Jefferies LLC, Piper Jaffray & Co. and Guggenheim Securities, LLC are acting as joint book-running managers for the offering.
The offering of the Shares is being made by means of a prospectus supplement to the prospectus forming a part of the Company’s effective shelf registration statement on Form S-3 (Registration No. 333-229400) filed with the Securities and Exchange Commission (the "SEC") on January 28, 2019 and other related documents. You may obtain these documents for free by visiting EDGAR on the SEC website at www.sec.gov. Alternatively, copies of the final prospectus supplement may be obtained from Jefferies LLC, Attention: Equity Syndicate Prospectus Department, 520 Madison Avenue, 2nd Floor, New York, NY, 10022, by email at [email protected] or by phone at +1 877 821 7388; Piper Jaffray & Co., Attention: Prospectus Department, 800 Nicollet Mall, J12S03, Minneapolis, MN 55402, by email at [email protected] or by phone: 1-800-747-3924; and Guggenheim Securities, LLC, Attention: Equity Syndicate Department, 330 Madison Avenue, 8th Floor, New York, NY 10017, by email at [email protected] or by phone at +1 212 518 5548. Before you invest, you should read the prospectus supplement and the accompanying base prospectus along with other documents that the Company has filed with the SEC for more complete information about the Company and these offerings.

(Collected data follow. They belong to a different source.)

@[simp] theorem put_pending (s : State) (p : Nat) (f : Fld) (b : Bool) : (s.put p f b).pending = s.pending := rfl
@[simp] theorem put_now (s : State) (p : Nat) (f : Fld) (b : Bool) : (s.put p f b).now = s.now := rfl
@[simp] theorem put_tlOn (s : State) (p : Nat) (f : Fld) (b : Bool) : (s.put p f b).tlOn = s.tlOn := rfl
@[simp] theorem put_era (s : State) (p : Nat) (f : Fld) (b : Bool) : (s.put p f b).era = s.era := rfl
@[simp] theorem put_held (s : State) (p : Nat) (f : Fld) (b : Bool) : (s.put p f b).held = s.held := rfl
@[simp] theorem put_caps (s : State) (p : Nat) (f : Fld) (b : Bool) : (s.put p f b).caps = s.caps := rfl
@[simp] theorem put_out (s : State) (p : Nat) (f : Fld) (b : Bool) : (s.put p f b).out = s.out := rfl
@[simp] theorem put_resetting (s : State) (p : Nat) (f : Fld) (b : Bool) : (s.put p f b).resetting = s.resetting := rfl
@[simp] theorem put_free (s : State) (p : Nat) (f : Fld) (b : Bool) : (s.put p f b).free = s.free := rfl
@[simp] theorem put_flt (s : State) (p : Nat) (f : Fld) (b : Bool) : (s.put p f b).flt = s.flt := rfl
@[simp] theorem put_evq (s : State) (p : Nat) (f : Fld) (b : Bool) : (s.put p f b).evq = s.evq := rfl
@[simp] theorem put_sch (s : State) (p : Nat) (f : Fld) (b : Bool) : (s.put p f b).sch = s.sch := rfl
@[simp] theorem put_pci (s : State) (p : Nat) (f : Fld) (b : Bool) : (s.put p f b).pci = s.pci := rfl
@[simp] theorem put_hbm (s : State) (p : Nat) (f : Fld) (b : Bool) : (s.put p f b).hbm = s.hbm := rfl
@[simp] theorem put_groups (s : State) (p : Nat) (f : Fld) (b : Bool) : (s.put p f b).groups = s.groups := rfl
@[simp] theorem put_chan (s : State) (p : Nat) (f : Fld) (b : Bool) : (s.put p f b).chan = s.chan := rfl
@[simp] theorem put_spr (s : State) (p : Nat) (f : Fld) (b : Bool) : (s.put p f b).spr = s.spr := rfl
@[simp] theorem put_eye (s : State) (p : Nat) (f : Fld) (b : Bool) : (s.put p f b).eye = s.eye := rfl
@[simp] theorem put_site (s : State) (p : Nat) (f : Fld) (b : Bool) : (s.put p f b).site = s.site := rfl
@[simp] theorem put_fails (s : State) (p : Nat) (f : Fld) (b : Bool) : (s.put p f b).fails = s.fails := rfl
@[simp] theorem put_evtSrc (s : State) (p : Nat) (f : Fld) (b : Bool) : (s.put p f b).evtSrc = s.evtSrc := rfl
@[simp] theorem put_evtIn (s : State) (p : Nat) (f : Fld) (b : Bool) : (s.put p f b).evtIn = s.evtIn := rfl
@[simp] theorem put_dds (s : State) (p : Nat) (f : Fld) (b : Bool) : (s.put p f b).dds = s.dds := rfl
@[simp] theorem put_stamps (s : State) (p : Nat) (f : Fld) (b : Bool) : (s.put p f b).stamps = s.stamps := rfl
@[simp] theorem put_awl (s : State) (p : Nat) (f : Fld) (b : Bool) : (s.put p f b).awl = s.awl := rfl
@[simp] theorem put_gate (s : State) (p : Nat) (f : Fld) (b : Bool) : (s.put p f b).gate = s.gate := rfl
@[simp] theorem put_iu (s : State) (p : Nat) (f : Fld) (b : Bool) : (s.put p f b).iu = s.iu := rfl
@[simp] theorem put_track (s : State) (p : Nat) (f : Fld) (b : Bool) : (s.put p f b).track = s.track := rfl
@[simp] theorem put_lace (s : State) (p : Nat) (f : Fld) (b : Bool) : (s.put p f b).lace = s.lace := rfl
@[simp] theorem put_ptp (s : State) (p : Nat) (f : Fld) (b : Bool) : (s.put p f b).ptp = s.ptp := rfl
@[simp] theorem put_xbr (s : State) (p : Nat) (f : Fld) (b : Bool) : (s.put p f b).xbr = s.xbr := rfl
@[simp] theorem put_slotL (s : State) (p : Nat) (f : Fld) (b : Bool) : (s.put p f b).slotL = s.slotL := rfl
@[simp] theorem put_scrL (s : State) (p : Nat) (f : Fld) (b : Bool) : (s.put p f b).scrL = s.scrL := rfl
@[simp] theorem put_memDly (s : State) (p : Nat) (f : Fld) (b : Bool) : (s.put p f b).memDly = s.memDly := rfl
@[simp] theorem put_trg (s : State) (p : Nat) (f : Fld) (b : Bool) : (s.put p f b).trg = s.trg := rfl
@[simp] theorem put_ane (s : State) (p : Nat) (f : Fld) (b : Bool) : (s.put p f b).ane = s.ane := rfl
@[simp] theorem put_spad (s : State) (p : Nat) (f : Fld) (b : Bool) : (s.put p f b).spad = s.spad := rfl
@[simp] theorem put_spadPoison (s : State) (p : Nat) (f : Fld) (b : Bool) : (s.put p f b).spadPoison = s.spadPoison := rfl
@[simp] theorem put_ucBytes (s : State) (p : Nat) (f : Fld) (b : Bool) : (s.put p f b).ucBytes = s.ucBytes := rfl
@[simp] theorem put_ucode (s : State) (p : Nat) (f : Fld) (b : Bool) : (s.put p f b).ucode = s.ucode := rfl
@[simp] theorem put_wq (s : State) (p : Nat) (f : Fld) (b : Bool) : (s.put p f b).wq = s.wq := rfl
@[simp] theorem put_wmid (s : State) (p : Nat) (f : Fld) (b : Bool) : (s.put p f b).wmid = s.wmid := rfl
@[simp] theorem put_wlt (s : State) (p : Nat) (f : Fld) (b : Bool) : (s.put p f b).wlt = s.wlt := rfl
@[simp] theorem put_wlast (s : State) (p : Nat) (f : Fld) (b : Bool) : (s.put p f b).wlast = s.wlast := rfl
@[simp] theorem put_wquiet (s : State) (p : Nat) (f : Fld) (b : Bool) : (s.put p f b).wquiet = s.wquiet := rfl
@[simp] theorem put_wftS (s : State) (p : Nat) (f : Fld) (b : Bool) : (s.put p f b).wftS = s.wftS := rfl
@[simp] theorem put_wftL (s : State) (p : Nat) (f : Fld) (b : Bool) : (s.put p f b).wftL = s.wftL := rfl
@[simp] theorem put_wftBad (s : State) (p : Nat) (f : Fld) (b : Bool) : (s.put p f b).wftBad = s.wftBad := rfl
@[simp] theorem put_segS (s : State) (p : Nat) (f : Fld) (b : Bool) : (s.put p f b).segS = s.segS := rfl
@[simp] theorem put_segL (s : State) (p : Nat) (f : Fld) (b : Bool) : (s.put p f b).segL = s.segL := rfl
@[simp] theorem put_ddsS (s : State) (p : Nat) (f : Fld) (b : Bool) : (s.put p f b).ddsS = s.ddsS := rfl
@[simp] theorem put_ddsL (s : State) (p : Nat) (f : Fld) (b : Bool) : (s.put p f b).ddsL = s.ddsL := rfl
@[simp] theorem put_dmapL (s : State) (p : Nat) (f : Fld) (b : Bool) : (s.put p f b).dmapL = s.dmapL := rfl
@[simp] theorem put_segPend (s : State) (p : Nat) (f : Fld) (b : Bool) : (s.put p f b).segPend = s.segPend := rfl
@[simp] theorem put_segCopy (s : State) (p : Nat) (f : Fld) (b : Bool) : (s.put p f b).segCopy = s.segCopy := rfl
@[simp] theorem put_res (s : State) (p : Nat) (f : Fld) (b : Bool) : (s.put p f b).res = s.res := rfl
@[simp] theorem put_resPoison (s : State) (p : Nat) (f : Fld) (b : Bool) : (s.put p f b).resPoison = s.resPoison := rfl
@[simp] theorem put_calS (s : State) (p : Nat) (f : Fld) (b : Bool) : (s.put p f b).calS = s.calS := rfl
@[simp] theorem put_calL (s : State) (p : Nat) (f : Fld) (b : Bool) : (s.put p f b).calL = s.calL := rfl
@[simp] theorem put_calT (s : State) (p : Nat) (f : Fld) (b : Bool) : (s.put p f b).calT = s.calT := rfl
@[simp] theorem put_calF (s : State) (p : Nat) (f : Fld) (b : Bool) : (s.put p f b).calF = s.calF := rfl
@[simp] theorem put_calA (s : State) (p : Nat) (f : Fld) (b : Bool) : (s.put p f b).calA = s.calA := rfl
@[simp] theorem put_calFac (s : State) (p : Nat) (f : Fld) (b : Bool) : (s.put p f b).calFac = s.calFac := rfl
@[simp] theorem put_calSFac (s : State) (p : Nat) (f : Fld) (b : Bool) : (s.put p f b).calSFac = s.calSFac := rfl
@[simp] theorem put_dlyFac (s : State) (p : Nat) (f : Fld) (b : Bool) : (s.put p f b).dlyFac = s.dlyFac := rfl
@[simp] theorem put_flash (s : State) (p : Nat) (f : Fld) (b : Bool) : (s.put p f b).flash = s.flash := rfl
@[simp] theorem put_boot (s : State) (p : Nat) (f : Fld) (b : Bool) : (s.put p f b).boot = s.boot := rfl
@[simp] theorem put_thm (s : State) (p : Nat) (f : Fld) (b : Bool) : (s.put p f b).thm = s.thm := rfl
@[simp] theorem put_jtag (s : State) (p : Nat) (f : Fld) (b : Bool) : (s.put p f b).jtag = s.jtag := rfl
@[simp] theorem put_smb (s : State) (p : Nat) (f : Fld) (b : Bool) : (s.put p f b).smb = s.smb := rfl
@[simp] theorem put_upset (s : State) (p : Nat) (f : Fld) (b : Bool) : (s.put p f b).upset = s.upset := rfl
@[simp] theorem put_parity (s : State) (p : Nat) (f : Fld) (b : Bool) : (s.put p f b).parity = s.parity := rfl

This press release shall not constitute an offer to sell, or a solicitation of an offer to buy, the Shares or any other securities, nor will there be any sale of the Shares or any other securities in any state or other jurisdiction in which such offer, solicitation or sale would be unlawful prior to registration or qualification under the securities laws of any such state or other jurisdiction.